/-- Cut bytes back into the ranges they came from. -/
def cutRanges : List (Nat × Nat) → List Byte → List (Nat × List Byte)
  | [], _ => []
  | (o, n) :: r, bs => (o, bs.take n) :: cutRanges r (bs.drop n)

/-- Restored tasks that wait at a WAYPT wait for it in their log again, under its gate (R136, R405). -/
def State.rejoin (s : State) (ln : Nat) (ks : List Nat) : State :=
  let w := ks.flatMap s.wayTasks
  if w.isEmpty then s
  else ks.foldl (fun s k => s.modRegion k fun r => { r with gate := true, gateStart := s.cycle }) (s.modLog ln fun l => { l with wayWait := w })

/-- Restore LOADED regions from a save area (R405): the area read and judged, then phase 2 with the restored state. -/
def State.restore (s : State) (ks : List Nat) (va : Nat) (got : List AUnit) : RestRes :=
  match ks.head? with
  | none => .done s
  | some k =>
    let v := s.areaVia k accRead
    let read (s : State) (rs : List (Nat × Nat)) : Bytes :=
      match s.readRanges v got va rs with
      | .ok s bs => .ok { s with ports := s.ports.drop v.port } bs
      | .need s us => .need { s with ports := s.ports.drop v.port } us
      | .wait s => .wait { s with ports := s.ports.drop v.port }
      | .bad s c d b => .bad s c d b
    match read s [(0, 16)] with
    | .wait s => .wait s
    | .need s us => .need s us
    | .bad _ c d b => .refuse s (fetchCode c d) b d
    | .ok s hd =>
      let w0 := pw (wordsOfBytes hd) 0
      if field w0 63 48 ≠ 0xC5AF then .refuse s lsChartfmt 0 0
      else if !(match s.regions.find k with | some r => headerFits r ks.length hd | none => false) then .refuse s lsRectsize 0 0
      else
        let rs := s.restRanges ks (flag w0 47)
        match read s rs with
        | .wait s => .wait s
        | .need s us => .need s us
        | .bad _ c d b => .refuse s (fetchCode c d) b d
        | .ok s bs =>
          match s.headersBad ks (cutRanges rs bs) with
          | some c => .refuse s c 0 0
          | none =>
          if !((cutRanges rs bs).all fun e => (pairsOfBytes pairRoom (e.2.drop pairBase)).all fun x => knownPair x.1) then .refuse s lsChartfmt 0 0
          else
          match s.pinGang ks with
          | .error e => .refuse s e.1 e.2.1 e.2.2
          | .ok pins =>
            let sn := match s.lookBare v.cfg accRead va with | .hit pa _ => s.images.find (areaKey pa) | _ => none
            let s := match sn with
              | some sn => (match sn.regions.head? with
                | some r => (s.adoptLog ks (field r.ulog 63 56)).readPointers (field r.ulog 63 56)
                | none => s)
              | none => s
            .done (((s.activate ks pins true).putArea ks sn (cutRanges rs bs)).rejoin (s.logOf k) ks)

/-- CKREST at commit (R395, R405). -/
def State.commitCkrest (s : State) (a : Agent) (i : Nat) (h : Word) (va : Nat) : CommitRes :=
  match s.regionAt h with
  | none => .status s stNoRegion 0
  | some (k, r) =>
    if r.busy then .status s stBusy 0
    else if r.st != .loaded then .status s stState 0
    else
      match s.opGot a i with
      | none => .wait s
      | some us =>
        match s.restore (s.gangOf k) va us with
        | .done s => .status (s.opClose a i) stDone 0
        | .wait s => .wait s
        | .need s new => .wait (s.opNeed a i us new)
        | .refuse s c _ d => .status ((s.opClose a i).noteFetch r.lrec d) stRefused c
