-- ==== Sys2Proof/Safety.lean ====
section
/-! DEFINITION. What a step must not do, and the words in which statements speak of the instruction for which exec runs:
whether it fires, its operands, what a firing delivers. -/

namespace Sys2Proof.Machine

/-- The step of a state goes on. -/
def Safe (s : State) : Prop := ∃ t, step s = .next t

/-- The firing block and the slot of the instruction for which exec runs. -/
def State.slotHere (s : State) : Option (Win × Slot) :=
  match s.win s.here.agent with
  | none => none
  | some w => match w.slots[s.here.slot]? with | none => none | some sl => some (w, sl)

/-- May the slot for which exec runs still fire: it waits, its block goes on, its task is ACTIVE? -/
def State.pendingHere (s : State) : Option (Win × Slot) :=
  match s.slotHere with
  | none => none
  | some (w, sl) => if sl.st = .waiting ∧ w.stopped = false ∧ (s.task s.here.agent).st = .active then some (w, sl) else none

/-- What the operand tokens that have come make of the instruction for which exec runs (R158, R239). -/
def State.judged (s : State) (op : Nat) (f : Fmt) : Option Verdict :=
  match s.pendingHere with
  | none => none
  | some (w, sl) => some (s.verdict s.here.agent op f (lFed s s.here.agent w.baddr w.slots.length s.here.slot) sl)

/-- Every operand token has come, none of them a NULL, a mismatch or a stop that decides (R158, R239), and what else the
instruction waits for is there (`canGo`). -/
def State.ready (s : State) (op : Nat) (f : Fmt) : Bool :=
  match s.pendingHere with
  | none => false
  | some (w, _) => s.judged op f == some .go && s.canGo s.here.agent op f w s.here.slot

/-- The operand token of a field of the instruction for which exec runs. -/
def State.operand (s : State) (x : Fld) : Token :=
  match s.slotHere with
  | some (_, sl) => sl.tok x
  | none => wordTok 0

/-- The generator of the instruction for which exec runs (R185). -/
def State.genHere (s : State) : Nat := s.genOf s.here.agent s.here.slot

/-- The state in which the instruction for which exec runs has fired, with nothing delivered yet. -/
def State.fired (s : State) : State := s.countFiring s.here.agent s.here.slot .fired

/-- The state in which it has fired, raised flags, and sent one token to both its targets in `lat` cycles (R237, R241). -/
def State.delivered (s : State) (op : Nat) (f : Fmt) (lat : Nat) (r : Token × Nat) : State :=
  (s.fired.modWin s.here.agent fun w => w.raise r.2).sendBoth s.here.agent s.here.slot op f r.1 lat

/-- The elements of an operand: all lanes with SH 01, else the one element (R179, R238). -/
def State.elems (s : State) (sh : Sh) (ty : Ty) (x : Fld) : List Nat :=
  if sh = .vector then (s.operand x).lanes ty else [(s.operand x).elem ty]

/-- The token of results, with the flags of all lanes ORed (R252). -/
def resultTok (sh : Sh) (ty : Ty) (rs : List (Nat × Nat)) : Token × Nat :=
  (if sh = .vector then lanesTok ty (rs.map (·.1)) else elemTok ty ((rs.map (·.1)).headD 0),
   (rs.map (·.2)).foldr (· ||| ·) 0)

/-- An instruction of one operand, element by element. -/
def State.each1 (s : State) (sh : Sh) (it ot : Ty) (g : Nat → Nat × Nat) : Token × Nat :=
  resultTok sh ot ((s.elems sh it .l).map g)

/-- An instruction of two operands, element by element. -/
def State.each2 (s : State) (sh : Sh) (it ot : Ty) (g : Nat → Nat → Nat × Nat) : Token × Nat :=
  resultTok sh ot (List.zipWith g (s.elems sh it .l) (s.elems sh it .r))

/-- An instruction of three operands, element by element. -/
def State.each3 (s : State) (sh : Sh) (ty : Ty) (g : Nat → Nat → Nat → Nat × Nat) : Token × Nat :=
  resultTok sh ty (List.zipWith (fun (p : Nat × Nat) c => g p.1 p.2 c)
    (List.zip (s.elems sh ty .l) (s.elems sh ty .r)) (s.elems sh ty .x))

end Sys2Proof.Machine
end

════════════════

Your assignment –
Working from the records above, write out verbatim only the lines from the line containing "(R237, R241). -/" through the line containing "def State.delivered (s".

Finished exercise –
/-- The state in which it has fired, raised flags, and sent one token to both its targets in `lat` cycles (R237, R241). -/
def State.delivered (s : State) (op : Nat) (f : Fmt) (lat : Nat) (r : Token × Nat) : State :=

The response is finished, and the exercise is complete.